Depends on who you ask. Most users tend to greatly prefer one over the other.

As far as speed and reliability goes, both sides have tons of test showing that theirs is the fastest and most reliable. Of course, you could engineer a test to show that a turtle is faster than a rabbit if you really wanted to. One thing is for sure though, if you are using a Unix or Linux operating system, MySQL is faster; and if you are using Windows, SQL Server is faster.

Price and licensing is the biggest point of difference between the two. SQL Server has several different types of licensing to suit single users to enormous companies. It can range from free to way up there. Licensing for my main production SQL Server at work would be about $160,000 if we used the per processor licensing.

I don't know what the pricing / licensing is like for MySQL.

----------


## ck82

at first, thanks for the reply.

thanks for sharing the information. 

i'm using windows tat's mean SQL server is faster than mySQL. but the price that u stated ($160,000) quite a big amount too  :Frown:  .

----------


## rmiao

It doesn't cost you $160000 if you only need one sql server. Besides, certain rdbms objects may not available on MySql yet.

----------


## Rawhide

There is a wide range of pricing available ..... including a free version. The 160K price is what you may think of as an upper limit. That was for an 8 processor Server using the Enterprise edition. It's not likely that you will need to use that.

My personal preference would be to use SQL Server because like rmiao said, there are lots of things in SQL Server that MySQL is just now starting to implement and aren't doing it very well right now.

----------


## ck82

thanks for the reply. what u said is right. i just need the 1 processor server. I'm thinking to make a web database using one of these database. 

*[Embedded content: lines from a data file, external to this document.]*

-- ==== Sys2Proof/Machine/Tasks.lean ====
section
/-! DEFINITION. Task records, completion counters, the scheduler, the start, the end and the pre-emption of tasks
(12_task_queues.md R248 to R266, 06_register_inventory.md R109, R121, 10_memories.md R190, 19_audit_counters.md R383 to R386). -/

namespace Sys2Proof.Machine

/-! ## Task records (Table 12.1) -/

/-- INDEX. -/
def recIndex (r : RecWords) : Nat := (r[3].extractLsb' 0 32).toNat
/-- AGE. -/
def recAge (r : RecWords) : Nat := (r[4].extractLsb' 0 48).toNat
/-- The launch ordinal in AGE (R250). -/
def recOrd (r : RecWords) : Nat := (r[4].extractLsb' 24 24).toNat
/-- The number n in AGE (R250). -/
def recNum (r : RecWords) : Nat := (r[4].extractLsb' 0 24).toNat
/-- CLASS. -/
def recClass (r : RecWords) : Nat := (r[4].extractLsb' 48 4).toNat
/-- HINT. -/
def recHint (r : RecWords) : Nat := (r[4].extractLsb' 52 12).toNat
/-- SAVED. -/
def recSaved (r : RecWords) : Bool := r[5].getLsbD 40
/-- GANG. -/
def recGang (r : RecWords) : Bool := r[5].getLsbD 41
/-- PART. -/
def recPart (r : RecWords) : BitVec 4 := r[6].extractLsb' 0 4
/-- The completion-counter index of a level, 1 to 4. -/
def recCounter (r : RecWords) (level : Nat) : Nat := (r[6].extractLsb' (12 * level + 4) 12).toNat
/-- Every reserved bit is zero. -/
def recClean (r : RecWords) : Bool := r[5].extractLsb' 42 22 == 0 && r[6].extractLsb' 4 12 == 0

/-- A record with another class. -/
def recSetClass (r : RecWords) (k : Nat) : RecWords :=
  r.set 4 ((r[4] &&& 0xFFF0FFFFFFFFFFFF) ||| (BitVec.ofNat 64 (k % 16) <<< 48))

/-! ## Completion counters (R252, Table 12.2) -/

/-- The address of a counter entry in device memory: levels 1 to 4 in ascending order (log 10). -/
def State.counterAddr (s : State) (p : BitVec 4) (level i : Nat) : Nat := ((s.part p).word 10).toNat + 8 * (4096 * (level - 1) + i)

/-- A counter entry. -/
def State.counter (s : State) (p : BitVec 4) (level i : Nat) : Word := BitVec.ofNat 64 (s.word .dram (s.counterAddr p level i) 8)

/-- Writing a counter entry, a write to device memory like any other (R202, R204). -/
def State.setCounter (s : State) (p : BitVec 4) (level i : Nat) (w : Word) : State :=
  s.homeWrite .dram (s.counterAddr p level i) (leBytes 8 w.toNat) 0 false

/-- STATE: 0 idle, 1 open, 2 cancelling, 3 complete. -/
def ccState (w : Word) : Nat := (w.extractLsb' 62 2).toNat
/-- FAILED. -/
def ccFailed (w : Word) : Nat := (w.extractLsb' 32 29).toNat
/-- OUT. -/
def ccOut (w : Word) : Nat := (w.extractLsb' 0 32).toNat

/-- An entry of its fields. -/
def ccWord (st : Nat) (canc : Bool) (failed out : Nat) : Word :=
  BitVec.ofNat 2 st ++ BitVec.ofBool canc ++ BitVec.ofNat 29 (min failed (2 ^ 29 - 1)) ++ BitVec.ofNat 32 out

/-- The four counters that a record names: level and index. -/
def recCounters (r : RecWords) : List (Nat × Nat) := [1, 2, 3, 4].map fun l => (l, recCounter r l)

/-- A named counter is cancelling. -/
def State.cancelling (s : State) (p : BitVec 4) (r : RecWords) : Bool := (recCounters r).any fun c => ccState (s.counter p c.1 c.2) == 2

/-! ## Launches (R250, R436) -/

/-- The launch of an ordinal. -/
def State.launch? (s : State) (ord : Nat) : Option Launch := s.launches.find? (·.ord = ord)

/-- The pool partition word of a record's launch (R436). -/
def State.poolWord (s : State) (r : RecWords) : Word := ((s.launch? (recOrd r)).map (·.pool)).getD 0
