/-! ## INDIRECT and CKPT (R269) -/

/-- INDIRECT (R269): its buffer's packets execute in its place; a count field of 0 stands for 65,536 (log 15). One inside a buffer halts. -/
def execIndirect (p : Nat) (q : Nat) (w : RecWords) (s : State) : Host.Outcome State Fault Refusal :=
  if 16 ≤ p || 64 ≤ q then .next s
  else
    let pn := BitVec.ofNat 4 p
    let x := s.queue pn q
    if !s.starts pn q 5 w then .next s
    else
    let s := s.fetched pn q w
    if !pktOk w || x.indirect.isSome then .next (s.haltQueue pn q)
    else
      let n := if w[2] = 0 then 65536 else w[2].toNat
      .next (s.setHostQueue pn q { x with indirect := some (w[1], n), window := s.prefetch pn q w[1] n })

/-- CKPT (R204, R269): the interval closes, the undo logs are emptied and the checkpoint is valid. -/
def execCkpt (p : Nat) (q : Nat) (w : RecWords) (s : State) : Host.Outcome State Fault Refusal :=
  if 16 ≤ p || 64 ≤ q then .next s
  else
    let pn := BitVec.ofNat 4 p
    if !s.starts pn q 6 w then .next s
    else
    let s := s.fetched pn q w
    if !pktOk w then .next (s.haltQueue pn q)
    else
      let s := s.setHostQueue pn q (s.advanced pn q)
      .next (s.setPart pn { s.part pn with undo := [], ckptValid := true, step := w[1] })

/-! ## The tail register, and abort tokens -/

/-- TAIL_REGISTER_WRITE (R22, R267): of a queue or partition not configured, or over an interface on which IDE is not established (R21), it is
discarded and logged. A value counts modulo the ring's size, and a tail at the head makes the ring empty (log 86). -/
def execTailRegisterWrite (p q : Nat) (v : Word) (s : State) : Host.Outcome State Fault Refusal :=
  if 16 ≤ p || 64 ≤ q then .next s
  else
    let pn := BitVec.ofNat 4 p
    let x := s.queue pn q
    if !(s.part pn).valid then .next { s with windowLog := s.windowLog ++ [BitVec.ofNat 64 (64 * p + q)] }
    else if !x.configured || !s.ideOn pn then .next (s.logError pn (BitVec.ofNat 64 (64 * p + q)) 9)
    else .next (s.setHostQueue pn q { x with tail := v.toNat % x.size })

/-- A peer's message can arrive: its link is up and is not being re-keyed (R348, R350). -/
def State.hears (s : State) (dev : Nat) : Bool := s.reaches 0 (.peerMem dev) && !s.rekeying (.peerMem dev)

/-- ABORT_TOKEN_RECEIVE (R387), over a link that is up: the partition stops as at a fault of its own, and its unwind step is the smallest known. -/
def execAbortTokenReceive (p : BitVec 4) (dev : Nat) (step : Word) (s : State) : Host.Outcome State Fault Refusal :=
  if 64 ≤ dev || !s.hears dev then .next s
  else
    let s := s.received (.peerMem dev)
    let x := s.part p
    let fresh := !x.stopped
    let s := if fresh then s.stopPartition p else s
    let s := s.sendTokens p
    let x := s.part p
    let s := s.setPart p { x with
      rollback := if fresh then false else x.rollback
      unwind := x.unwind.map fun u => if step.toNat < u.toNat then step else u }
    .next (if fresh then s.report ⟨0, 3⟩ 0x04 (p.setWidth 64) 1 0 else s)

end Sys2Proof.Machine
end

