-- ==== Sys2Proof/Machine/System.lean ====
section
/-! DEFINITION. System tables and the custodian's work: the mesh map, quarantine, translation caches, partitions, keys, links, resets
and the configuration window (01_device.md, 16_system_tables.md, 18_margin.md, 10_memories.md R202, R206). -/

namespace Sys2Proof.Machine

/-! ## The mesh map (R12, R13, R343) -/

/-- A site in state spare. -/
def State.isSpare (s : State) (site : Nat) : Bool := meshState (s.meshAt site) == 1

/-- The spare site to which a logical number moves (R13). -/
def State.spareFor (s : State) (site : Nat) : Option Nat :=
  let own := (List.range 288).find? fun t => s.isSpare t && siteDie t == siteDie site
  match own with
  | some t => some t
  | none => [0, 1, 2, 3].findSome? fun d => if d = siteDie site then none else (List.range 288).find? fun t => s.isSpare t && siteDie t == d

/-- An entry of the mesh map written. -/
def State.setMesh (s : State) (site : Nat) (e : BitVec 16) : State := { s with mesh := s.mesh.setIfInBounds site e }

/-- The phasers of a site copied to another with their waits (R353); the old site holds none of them any more. -/
def State.movePhasers (s : State) (a b : Nat) : State :=
  { s with phasers :=
      let stay := s.phasers.filter fun e => e.1 / 4096 != a && e.1 / 4096 != b
      (s.phasers.filter fun e => e.1 / 4096 == a).foldl (fun l e => clSet Phaser.reset l (phaserKey b (e.1 % 4096)) e.2) stay }

/-- The entries of a slice distance table of a logical number that a site carries (R200). -/
def State.writeDistances (s : State) (base l site : Nat) : State :=
  s.homeWrite .dram (base + 48 * l) ((List.range 24).flatMap fun k => leBytes 2 (Config.sliceDistance (24 * site + k)).toNat) 0 false

/-- A phaser message in local form, which names a phaser of its own site (R353). -/
def PhMsg.localTo (m : PhMsg) (site : Nat) : Bool := m.tile.isNone && m.dev == Config.device && m.site == site

/-- An event at a phaser of a site that its own tile has sent in local form. -/
def localEvent (site : Nat) (ev : Instr) : Bool :=
  match ev with
  | .phaserRegistration m .. | .phaserDrop m _ | .phaserSignal m | .phaserByteAddition m .. | .phaserErrorArrival m _ | .phaserWaitArrival m .. =>
    PhMsg.localTo m site
  | _ => false

/-- Nothing that counts at the phasers of a site in local form is under way: no message, and no copy that goes on (R353). -/
def State.quietPhasers (s : State) (site : Nat) : Bool :=
  !(s.work.any fun w => localEvent site w.ev)
    && (s.getTile site).jobs.all fun j => j.suspended || !j.cmd.counts || !PhMsg.localTo j.ph site

/-- The signals whose drains are over leave, each to the site that the mesh map names now (R344, R358, R437). -/
def State.sendSignals (s : State) : State :=
  { s with work := s.work.zipIdx.map fun e =>
      if e.1.isSignal && !heldByDrain (s.work.take e.2) e.1 then { s.routed e.1 with waits := false } else e.1 }

/-- The custodian firmware started on a site from its entry, unless it runs there or has ended its service (R22, R87, log 17). -/
def State.startCustodian (s : State) (entry : Word) (site : Nat) : State :=
  let c : Src := ⟨site, 3⟩
  let r : RecWords := (Vector.replicate 8 0).set 0 entry
  if (s.getCtx c).task.isSome || s.firmwareEnded then s
  else s.setCtx c ((s.getCtx c).begin ⟨r, r, 0, 0, false, none⟩ (Regs.start r 0 0) (codeAddr entry) 0)

/-- The logical number of a site moved to a spare, and the site left in state `st` (R13, R190, R200); what has left for the old site stays bound
for it (R437). The firmware of the old site's custodian
starts at the new one (log 17). A spare site has no number to move. -/
def State.moveLogical (s : State) (site st : Nat) : State :=
  let left : BitVec 16 := BitVec.ofNat 16 (st * 2 ^ 13)
  match s.logicalOf site with
  | none => s.setMesh site left
  | some l =>
    match s.spareFor site with
    | none => s.setMesh site left
    | some t =>
      let s := (s.sendSignals.movePhasers site t).setMesh site left
      let s := (s.setMesh t (BitVec.ofNat 16 l)).modTile t fun u => { u with curPart := none, curPool := none }
      let s := s.distTables.foldl (fun s b => s.writeDistances b l t) s
      match (s.getCtx ⟨site, 3⟩).task with
      | some k => s.startCustodian k.first[0] t
      | none => s

/-- No program context of a site holds a task, and nothing that its tile has sent to its own phasers is under way (R353). -/
def State.siteIdle (s : State) (site : Nat) : Bool :=
  ([0, 1, 2].all fun k => (s.getCtx ⟨site, k⟩).task.isNone) && s.quietPhasers site

/-- A site may leave the map: it retires or is quarantined, and its tasks have gone (R182, R377). A spare site is quarantined too. -/
def State.mayLeave (s : State) (site : Nat) (retiring : Bool) : Bool :=
  let t := s.getTile site
  ((s.logicalOf site).isSome || (s.isSpare site && !retiring)) && s.siteIdle site
    && (if retiring then t.retire == .retiring else t.retire == .active && t.level == 3)

/-- MESH_MAP_MOVE (R13, R182): the last step of a retirement. -/
def execMeshMapMove (site : Nat) (s : State) : Host.Outcome State Fault Refusal :=
  if 288 ≤ site then .next s
  else if s.mayLeave site true then .next ((s.moveLogical site 2).modTile site fun t => { t with retire := .retired })
  else .next s

/-- QUARANTINE_SITE (R377). -/
def execQuarantineSite (site : Nat) (s : State) : Host.Outcome State Fault Refusal :=
  if 288 ≤ site then .next s
  else if s.mayLeave site false then .next (s.moveLogical site 3) else .next s

/-- SIGNED_TEST_KERNEL_RESULT (R377, R389): in quarantine the site returns as a spare or is retired; elsewhere a failure acts as a
touchstone fault of context 3, which no job's account counts. No kernel runs before the root of trust has verified one (log 88). -/
def execSignedTestKernelResult (site : Nat) (pass : Bool) (s : State) : Host.Outcome State Fault Refusal :=
  if 288 ≤ site || !s.booted.any (2 ≤ ·) then .next s
  else if meshState (s.meshAt site) = 3 then
    if pass then
      let s := (s.setMesh site 0x2000).modTile site fun t =>
        { (t.writeMargin 0) with level := 0, rcount := 0, winCnt := 0, crossed := false, countCrossed := false }
      .next (s.modCtx ⟨site, 3⟩ fun c => c.patchMargin fun _ => 0)
    else .next ((s.setMesh site 0x4000).modTile site fun t => { t with retire := .retired })
  else if pass then .next s
  else
    let s := ((s.modTile site fun t => t.count 0x051 3 1).report ⟨site, 3⟩ 0x03 0 0 0).charge site false
    .next (s.modTile site fun t => { t with touches := t.touches + 1 })

/-! ## Margin events (R370, R374, R378, R379, R381) -/

/-- TRANSFER_CHARGE (R181): dropped unless the writer identity names an active site. -/
def execTransferCharge (site : Nat) (s : State) : Host.Outcome State Fault Refusal := .next (s.charge site true)

/-- MARGIN_REPLAY (R370 to R375): a detection in the site's present wall cycle. Behind its end, which has closed the window that it counts in, none
strikes in it any more (R382). -/
def execMarginReplay (site : Nat) (slot stage : BitVec 3) (b : BundleRef) (s : State) : Host.Outcome State Fault Refusal :=
  if 288 ≤ site || 4 < slot.toNat || !(s.getTile site).opened then .next s else .next (s.replay site slot stage b.ctx b.back)

/-- INJECTED_DETECTION (R378): in the bundle of the program context that issued last, once its count has been reached. -/
def execInjectedDetection (site : Nat) (s : State) : Host.Outcome State Fault Refusal :=
  if 288 ≤ site then .next s
  else
    let t := s.getTile site
    if t.injDue then .next (s.inject site (BitVec.ofNat 2 t.lastCtx)) else .next s

/-- REPLAY_WINDOW_CLOSE (R374): a window that has counted ctl.rwin closes with the wall cycle that ends it, behind what struck in that cycle (R382). -/
def execReplayWindowClose (site : Nat) (s : State) : Host.Outcome State Fault Refusal :=
  if 288 ≤ site then .next s
  else .next (if (s.getTile site).windowDue then (s.endCycle site).modTile site Tile.windowEnd else s)

/-- SWALLOWED_PULSE (R14, R379): the cluster's next pulse passes where it is a swallowed one; no counter of the cluster advances on it. The time-outs
that other clusters' routers reach with it close their rounds (R292). -/
def execSwallowedPulse (cl : Nat) (s : State) : Host.Outcome State Fault Refusal :=
  if 48 ≤ cl || !s.swallows cl then .next s else .next (s.pulse cl).closeDue

/-- AGEING_SAMPLE (R381): the frequency that a cluster's monitors measure. -/
def execAgeingSample (cl measured : Nat) (s : State) : Host.Outcome State Fault Refusal :=
  if 48 ≤ cl then .next s else .next (s.ageing cl measured)

/-! ## Device memory and translation (R202, R206, R270) -/

/-- PATROL_SCRUB (R202): one line read; a corrected error is counted, an uncorrectable one poisons the line. -/
def execPatrolScrub (line : Nat) (e : Ecc) (s : State) : Host.Outcome State Fault Refusal :=
  if 0xC000000000 ≤ 64 * line then .next s
  else match e with
    | .clean => .next s
    | .corrected =>
      let k := line / 4 % 8
      .next { s with stackErr := s.stackErr.setIfInBounds k (s.stackErr.toArray.getD k 0 + 1) }
    | .uncorrectable => .next (s.setUnit .dram (64 * line) true)

/-- A translation kept in a TLB of `n` entries; the oldest goes when it is full. -/
def State.keepTlb (s : State) (e : TlbEnt) (n : Nat) : State :=
  let same := s.tlb.filter fun x => x.at_ == e.at_
  let over_ := same.length + 1 - n
  let drop := same.take over_
  { s with tlb := (s.tlb.filter fun x => !drop.contains x) ++ [e] }

/-- PAGE_WALK_COMPLETE (R206, R338): a finished walk fills the micro-TLB of a site and the shared TLB of its hub; the response to one of a PASID that
is torn down is discarded (R270). -/
def execPageWalkComplete (site : Nat) (pasid : BitVec 20) (va : Word) (s : State) : Host.Outcome State Fault Refusal :=
  if 288 ≤ site || s.tearing.contains pasid then .next s
  else
    let p : BitVec 4 := (BitVec.ofNat 64 (s.word .dram (s.pasidBase + 16 * pasid.toNat) 8)).extractLsb' 1 4
    match s.leafOf site pasid p va with
    | none => .next s
    | some (leaf, b) =>
      let base := (va.setWidth 57).toNat / 2 ^ b * 2 ^ b
      let s := s.keepTlb ⟨site, pasid, base, b, leaf⟩ 64
      .next (s.keepTlb ⟨288 + siteDie site % 2, pasid, base, b, leaf⟩ 16384)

i think i'll go for the SQL server but before tat i really need to survey for the price 1st. 

Anyway, thanks once again for both of u for sharing the knowledge.  :Big Grin:

----------


## Rawhide

How to buy SQL Server: http://www.microsoft.com/sql/howtobuy/default.mspx

----------


## rmiao

If your db is small (no bigger than 2gb) and don't have lot of connections, you can use msde. It's scale down version of sql server, and free.

----------